* **Your instructions**
Work out how many lines in the data hold the word "then", and reply with that number only.

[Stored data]
def execNakRepeat (p : Fin 128) (s : State) : Host.Outcome State Fault Refusal :=
  actIf (fun d => d.rxRuns p.val && (d.port p.val).train.state == .up) (fun d => d.nakRepeat p.val) s

/-- CREDIT_TIMEOUT (04 R121): both conditions still hold. -/
def Dev.creditTimeoutEnd (d : Dev) (p : Nat) : Dev :=
  let d := d.starve p
  if bit (d.timedCauses p) 1 then d.breakLink p causeCredit else d

def execCreditTimeout (p : Fin 128) (s : State) : Host.Outcome State Fault Refusal :=
  actIf (fun d => d.portRuns p.val) (fun d => d.creditTimeoutEnd p.val) s

/-- REPLAY_HOLD_END (04 R125): the hold window ends in HELD. -/
def Dev.replayHoldEnd (d : Dev) (p : Nat) : Dev :=
  let x := d.port p
  match x.toll.holdStart with
  | some t =>
    if x.toll.state == .held && decide (t + x.replayHold ≤ d.belfryNow (p / 32)) then d.closeLink p true else d
  | none => d

def execReplayHoldEnd (p : Fin 128) (s : State) : Host.Outcome State Fault Refusal :=
  actIf (fun d => d.portRuns p.val) (fun d => d.replayHoldEnd p.val) s

end Sys2Proof.Machine
end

* **Written solution**
2